* Task *
Start at the line containing "a number. -/" and transcribe every line exactly through the end of the records below, and only those lines.

* Entries provided *
-- ==== Sys2Proof/Machine/Access.lean ====
section
/-!
DEFINITION. Accesses: the write-combining buffer, what a load sees, the coherence point, and the scalar access with its
checks (R62 to R65, R320 to R325).
-/

namespace Sys2Proof.Machine

/-- Who reads (R323): a scalar or vector load, or an engine thread with its number. -/
inductive Reader where
  | scalar | vector
  | engine (fork : Nat)
  deriving DecidableEq, Repr

/-- Is the entry visible to a reader of hart `h` (R323)? A provisional entry is visible to later scalar loads of its own hart
alone: those that wait for the same instruction as it does, or for a later one, `p`. -/
def WcbEntry.visible (e : WcbEntry) (h : Nat) (p : Option Word) (r : Reader) : Bool :=
  if e.hart != h then e.prov.isNone
  else match r with
    | .scalar => (e.prov.all fun b => p.any fun p => !p.ult b) && (e.kind = .scalar || e.seenS)
    | .vector => e.prov.isNone && (e.kind = .vector || e.seenV)
    | .engine fork => e.prov.isNone && e.seenE.any fun f => f ≤ fork

/-- The byte of an entry at a key. -/
def WcbEntry.byte (e : WcbEntry) (k : Nat) : Option Byte :=
  if e.key ≤ k && !e.gap.contains (k - e.key) then e.bytes[k - e.key]? else none

/-- Does the entry hold a byte of a range? -/
def WcbEntry.touches (e : WcbEntry) (k n : Nat) : Bool :=
  overlaps e.key e.bytes.length k n && (e.gap.isEmpty || (List.range n).any fun i => (e.byte (k + i)).isSome)

/-- Do two entries share a byte? -/
def WcbEntry.meets (e f : WcbEntry) : Bool :=
  overlaps e.key e.bytes.length f.key f.bytes.length &&
    ((e.gap.isEmpty && f.gap.isEmpty) ||
      (List.range f.bytes.length).any fun i => (e.byte (f.key + i)).isSome && (f.byte (f.key + i)).isSome)

/-- The byte of the latest-entered visible entry (R323). -/
def wcbByte (w : List WcbEntry) (h : Nat) (p : Option Word) (r : Reader) (k : Nat) : Option Byte :=
  match w with
  | [] => none
  | e :: t =>
    match wcbByte t h p r k with
    | some b => some b
    | none => if e.visible h p r then e.byte k else none

/-- The byte a reader of hart `h` on this core sees (R323). -/
def State.viewByte (s : State) (h : Nat) (r : Reader) (k : Nat) : Byte :=
  (wcbByte s.core.wcb h s.hart.prov r k).getD (Memory.read s.dev.mem k)

/-- The bytes a reader sees. -/
def State.viewBytes (s : State) (h : Nat) (r : Reader) (k : Nat) : Nat → List Byte
  | 0 => []
  | n + 1 => s.viewByte h r k :: s.viewBytes h r (k + 1) n

/-- The number a reader sees in `n` bytes. -/
def State.view (s : State) (h : Nat) (r : Reader) (k n : Nat) : Nat := ofBytes (s.viewBytes h r k n)

/-- The first byte of the range that would be read from the coherence point and holds an uncorrectable error. -/
def State.viewPoison (s : State) (h : Nat) (r : Reader) (k n : Nat) : Option Nat :=
  s.dev.poison.find? fun p => k ≤ p && p < k + n && (wcbByte s.core.wcb h s.hart.prov r p).isNone

/-- Does a reader see a tainted byte (R183, R337): of a tainted entry, or of a tainted block at the coherence point? -/
def State.viewTainted (s : State) (h : Nat) (r : Reader) (k n : Nat) : Bool :=
  s.dev.rangeTainted k n ||
    s.core.wcb.any fun e => e.tainted && e.visible h s.hart.prov r && e.touches k n

/-- The entry marked as read by hart `h` (R321). -/
def WcbEntry.taken (e : WcbEntry) (h : Nat) : Reader → WcbEntry
  | .scalar => { e with readS := if e.readS.contains h then e.readS else h :: e.readS }
  | .vector => { e with readV := if e.readV.contains h then e.readV else h :: e.readV }
  | .engine _ => e

/-- The entries whose value a reader of hart `h` takes from the range are marked as read by it (R321). -/
def State.markTaken (s : State) (h : Nat) (r : Reader) (k n : Nat) : State :=
  let f (e : WcbEntry) : WcbEntry :=
    if (e.visible h s.hart.prov r && e.touches k n) = true then e.taken h r else e
  { s with core := { s.core with wcb := s.core.wcb.map f } }

/-- The physical address of a key (R80): within its class, in a scratchpad the offset (R103). -/
def physOf (k : Nat) : Nat :=
  if isDeviceKey k then k else if isHostKey k then k - 2 ^ 56 else if isScratchKey k then k % 2 ^ 32 else k % 2 ^ 58

/-! ### The core at the front -/

/-- The core with a number. -/
def State.coreOf (s : State) (id : Nat) : Core :=
  if s.core.id = id then s.core
  else match s.cores.find? fun c => c.id == id with
    | some c => c
    | none => { id := id }

/-- The core with a number comes to the front, the other one behind it. -/
def State.frontCore (s : State) (id : Nat) : State :=
  if s.core.id = id then s
  else { s with core := s.coreOf id, cores := s.core :: s.cores.filter fun c => c.id != id }

/-- A change of the state seen from a core, with the core before it back at the front. -/
def State.atCore (s : State) (id : Nat) (f : State → State) : State := (f (s.frontCore id)).frontCore s.core.id

/-! ### The coherence point -/

/-- The hart's strip buffers that hold a byte of the range are spoiled (R191). -/
def Hart.spoil (core key n : Nat) (h : Hart) : Hart :=
  if h.ident.core = core then
    { h with streams := h.streams.map fun b => b.map fun b =>
        if overlaps key n (scratchKey core b.sbuf) (b.depth * b.rb) then { b with spoiled := true } else b }
  else h

/-- Bytes applied at their coherence point for hart `uid` (R322): memory, metadata, the race mark (R338, R340), and the
strip buffers they spoil. -/
def State.apply (s : State) (uid key : Nat) (bs : List Byte) (m : WriteMeta) : State :=
  let races := (s.dev.block key).races m && !isHostKey key
  let s := { s with dev := s.dev.write key bs m }
  let s := if races then s.mapHart uid fun h => { h with taint := { h.taint with race := true, seen := true } } else s
  if isScratchKey key then s.mapHarts (Hart.spoil ((key - 2 ^ 58) / 2 ^ 32) key bs.length) else s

* Result of the task *
/-- The core with a number. -/
def State.coreOf (s : State) (id : Nat) : Core :=
  if s.core.id = id then s.core
  else match s.cores.find? fun c => c.id == id with
    | some c => c
    | none => { id := id }

/-- The core with a number comes to the front, the other one behind it. -/
def State.frontCore (s : State) (id : Nat) : State :=
  if s.core.id = id then s
  else { s with core := s.coreOf id, cores := s.core :: s.cores.filter fun c => c.id != id }

/-- A change of the state seen from a core, with the core before it back at the front. -/
def State.atCore (s : State) (id : Nat) (f : State → State) : State := (f (s.frontCore id)).frontCore s.core.id

/-! ### The coherence point -/

/-- The hart's strip buffers that hold a byte of the range are spoiled (R191). -/
def Hart.spoil (core key n : Nat) (h : Hart) : Hart :=
  if h.ident.core = core then
    { h with streams := h.streams.map fun b => b.map fun b =>
        if overlaps key n (scratchKey core b.sbuf) (b.depth * b.rb) then { b with spoiled := true } else b }
  else h

/-- Bytes applied at their coherence point for hart `uid` (R322): memory, metadata, the race mark (R338, R340), and the
strip buffers they spoil. -/
def State.apply (s : State) (uid key : Nat) (bs : List Byte) (m : WriteMeta) : State :=
  let races := (s.dev.block key).races m && !isHostKey key
  let s := { s with dev := s.dev.write key bs m }
  let s := if races then s.mapHart uid fun h => { h with taint := { h.taint with race := true, seen := true } } else s
  if isScratchKey key then s.mapHarts (Hart.spoil ((key - 2 ^ 58) / 2 ^ 32) key bs.length) else s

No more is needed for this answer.